Capital punishment is still being used in some states in the United States today.
It is a hot topic debated nationally and there is wide support for its abolition.
There are many reasons supporters of the death penalty use to argue their case for its continuation but one common misconception is that the death penalty deters crime. In fact, the death penalty doesn’t deter crime at all and that is why it should be abolished.
Capital punishment has been around since ancient times.
Old societies used to make trial judgments quickly and then execute criminals swiftly and in front of the public. The death penalty was used as deterrence because the townspeople saw the criminal being executed and it caused fear throughout the community.

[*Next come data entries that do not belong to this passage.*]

theorem enterClosing_keeps (s : State) : Keeps s s.enterClosing :=
  (((updateHead_keeps _ s).trans (stopSequencer_keeps _)).trans (disarmCaptures_keeps _)).trans
    (dropLiftPending_keeps _)

theorem closeClaims_keeps (j : Job) (d : Nat) (s : State) : Keeps s (s.closeClaims j d) := by
  have h : Keeps s (if d = 0 then s else s.askDraw ⟨d, j.dipId.getD 0⟩) :=
    Keeps.ite (Keeps.refl s) (askDraw_keeps _ s)
  unfold State.closeClaims
  dsimp only
  cases j.claim <;> cases j.shiftClaim
  · exact h
  · exact h.trans (endClaim_keeps _ _)
  · exact h.trans (endClaim_keeps _ _)
  · exact (h.trans (endClaim_keeps _ _)).trans (endClaim_keeps _ _)

theorem closeRecord_keeps (j : Job) (d : Nat) (s : State) : Keeps s (s.closeRecord j d) := by
  unfold State.closeRecord
  split
  · exact ((placeReady_keeps _ _ s).trans (removeJob_keeps _ _)).trans (writeResult_keeps _ _)
  · exact (removeJob_keeps _ s).trans (writeResult_keeps _ _)

theorem closeJob_keeps (s : State) : Keeps s s.closeJob := by
  unfold State.closeJob
  split
  · exact stopSequencer_keeps s
  · exact (((enterClosing_keeps s).trans (updateFlags_keeps _ _)).trans (closeClaims_keeps _ _ _)).trans
      (closeRecord_keeps _ _ _)

theorem placeJob_keeps (a : IssueAnswer) (s : State) : Keeps s (s.placeJob a) := by
  unfold State.placeJob
  split
  · exact updateHead_keeps _ s
  · exact updateHead_keeps _ s
  · exact updateHead_keeps _ s
  · exact (updateHead_keeps _ s).trans (setClaimWait_keeps _ _)
  · exact Keeps.refl s

theorem askJobClaim_keeps (j : Job) (s : State) : Keeps s (s.askJobClaim j) :=
  (askClaim_keeps .dip j.span j.draw j.tag s).trans (placeJob_keeps _ _)

theorem settleJob_keeps (j : Job) (s : State) : Keeps s (s.settleJob j) :=
  Keeps.ite (askJobClaim_keeps j s) (updateHead_keeps _ s)

theorem admit_keeps {s t : State} (h : s.admitHead = some t) : Keeps s t := by
  unfold State.admitHead at h
  split at h
  · split at h
    · split at h
      · cases h
        exact ((setLog_keeps _ s).trans (setClaimWait_keeps _ _)).trans (settleJob_keeps _ _)
      · cases h
    · cases h
  · cases h

theorem retest_keeps {s t : State} (h : s.retest = some t) : Keeps s t := by
  unfold State.retest at h
  split at h
  · split at h
    · split at h
      · cases h; exact askJobClaim_keeps _ s
      · cases h; exact placeJob_keeps _ s
      · cases h; exact placeJob_keeps _ s
      · cases h
    · cases h
  · cases h

theorem fillCalled_keeps (d : DipRecord) (s : State) : Keeps s (s.fillCalled d) := by
  unfold State.fillCalled
  split
  · rename_i i _
    exact setLog_keeps _ s fun k => ⟨k.pages, (setBuffer_formed i _ k).writePos, (setBuffer_formed i _ k).due,
      (setBuffer_formed i _ k).blocked, (setBuffer_formed i _ k).erasing⟩
  · exact Keeps.refl s

theorem beginRunning_keeps (j : Job) (n : BitVec 16) (s : State) : Keeps s (s.beginRunning j n) := by
  unfold State.beginRunning
  dsimp only
  refine Keeps.trans (Keeps.trans ?_ (updateHead_keeps _ _)) (startProgram_keeps _ _)
  refine Keeps.trans (Keeps.trans (t := { s with jobs := { s.jobs with nextDipId := dipIdAfter s.jobs.nextDipId } })
    (Keeps.of_key rfl rfl) (fillCalled_keeps _ _)) (Keeps.of_key rfl rfl)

If capital punishment were still like this then it might possibly be a deterrent. But in America, trials take too long to come to a conclusion and most criminals who get sentenced to death sit on death row for years during the appeals process before they are executed. This takes away from any fear the execution is trying to instill in future criminals. No one really sees or hears about executions much anymore.
The death penalty is also statistically proven to not have any effect in lowering murder rates. According to a survey of police chiefs around the country, 61 percent of police chiefs do not agree that the death penalty does anything to stop crime. In fact, most of them believe politicians who argue for the death penalty are actually using it so they won’t have to confront the true causes of crime.

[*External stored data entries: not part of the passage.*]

/-- Settles O41: a lift begun, a lift ended by its requester, what follows it, and the weighing's timer. -/
theorem liftsAndWeighingsEndByTheirRequester : Obligations.LiftsAndWeighingsEndByTheirRequester := by
  refine ⟨fun s who keep => ?_, fun s activity lead trail top => ?_, fun s => ⟨fun j => weighOrClose_weighs,
    weighOrClose_closes, fun e rest => discardPause_pause, discardPause_other, endProgram_clear, endProgram_lifts⟩,
    fun s activity => ?_⟩
  · intro t lift
    have seq : t.seq = _ := (beginLift_seq who keep s).trans (liftSet_seq who keep s)
    have wait : t.jobs.claimWait = s.abandonForLift.jobs.claimWait := beginLift_claimWait who keep s
    obtain ⟨frame, jobs⟩ := (beginLift_onlyMoves who keep s).frame
    obtain ⟨lead, trail⟩ := beginLift_hoists who keep s
    have travel := beginLift_travel who keep s
    refine ⟨frame, congrArg Sequencer.activity seq, congrArg Sequencer.liftFor seq, congrArg Sequencer.phase seq,
      congrArg Sequencer.timer seq, congrArg Sequencer.arrivedLead seq, congrArg Sequencer.arrivedTrail seq,
      congrArg Sequencer.arrivedTravel seq, by rw [seq], congrArg Sequencer.drainTotal seq, jobs,
      fun ⟨sp, shift⟩ => wait.trans (abandonForLift_shift shift), fun other => wait.trans (abandonForLift_other other),
      (congrArg ChannelState.waiting lead).trans (liftPosted_waiting _ _ _ _ _),
      (congrArg ChannelState.waiting trail).trans (liftPosted_waiting _ _ _ _ _), fun moves => ?_, fun still => ?_,
      beginLift_inFlight who keep s⟩
    · rw [if_pos moves] at travel
      exact (congrArg ChannelState.waiting travel).trans (forgetUnless_waiting keep _)
    · rw [if_neg (Bool.eq_false_iff.mp still)] at travel
      exact travel
  · intro ends
    have ended {t : State} (h : s.endLift = t) : ends t :=
      advanceOnce_of_sequencer ((advanceSequencer_lift activity lead trail (frozen_false top)).trans (congrArg some h))
    refine ⟨fun e rest who stack => ?_, fun who empty => ended ((endLift_hold who).trans (endHoldLift_nil empty)),
      fun who => ended (endLift_cancel who), fun who => ended (endLift_endLift who),
      fun who => ended (endLift_host who)⟩
    have removed := (endLift_hold who).trans (endHoldLift_top stack (top e rest stack))
    exact ⟨fun no => ended (removed.trans (congrArg State.weighOrClose (if_neg (Bool.eq_false_iff.mp no)))),
      fun cancels => ended (removed.trans (congrArg State.weighOrClose (if_pos cancels)))⟩
  · intro moves starts
    have any : s.anyMoveInFlight = true ↔ moves := anyMoveInFlight_iff
    have weighing := advanceSequencer_weighing activity
    have begun (phase : s.seq.phase = some .settling) (still : ¬moves) :=
      advanceOnce_of_sequencer (weighing.trans (advanceWeighing_starts phase (mt any.mp still)))
    refine ⟨fun waits => weighing.trans (advanceWeighing_waits (waits.imp any.mpr id)), fun phase still frozen => ?_,
      fun phase still free => ?_⟩
    · refine (begun phase still).trans (congrArg some ?_)
      exact (if_pos frozen).trans (startTiming_suspendTimer 2000)
    · exact (begun phase still).trans (congrArg some (if_neg (Bool.eq_false_iff.mp free)))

There was also a survey of leading criminologists in the country and 87 percent of them also agreed the death penalty is no deterrence to crime.
In addition, states with the death penalty typically have higher murder rate then states without the death penalty. According to a New York Times survey, the homicide rate in death penalty states was 48 percent to 100 percent higher than in non death penalty states. The murder rate in non death penalty states has remained consistently lower since 1990 and the gap has grown.
The New York Times also reports that 15 of the 17 states without the death penalty have homicide rates lower than the national average while more than half the states with the death penalty have homicide rates above the national average.
The death penalty does nothing to deter crime because if it did, these statistics would be the reverse, and police and criminologists would support it.
On the other hand people argue that the death penalty provides a sense of closure and justice to victims’ families. But executing criminals does not bring lost loved ones back — they just want revenge, which is wrong and immoral.
It also costs more to keep and then execute death row inmates than it does to keep them in prison for life without parole. And there is no way to bring back an innocent convict who may have been wrongly accused, convicted and put to death — and this has happened numerous times so it is not an idle argument.
So since the death penalty is immoral, costly and it doesn’t provide any benefit to society it should be abolished nationally. It’s time for America to start being the good example again and this is a step toward that.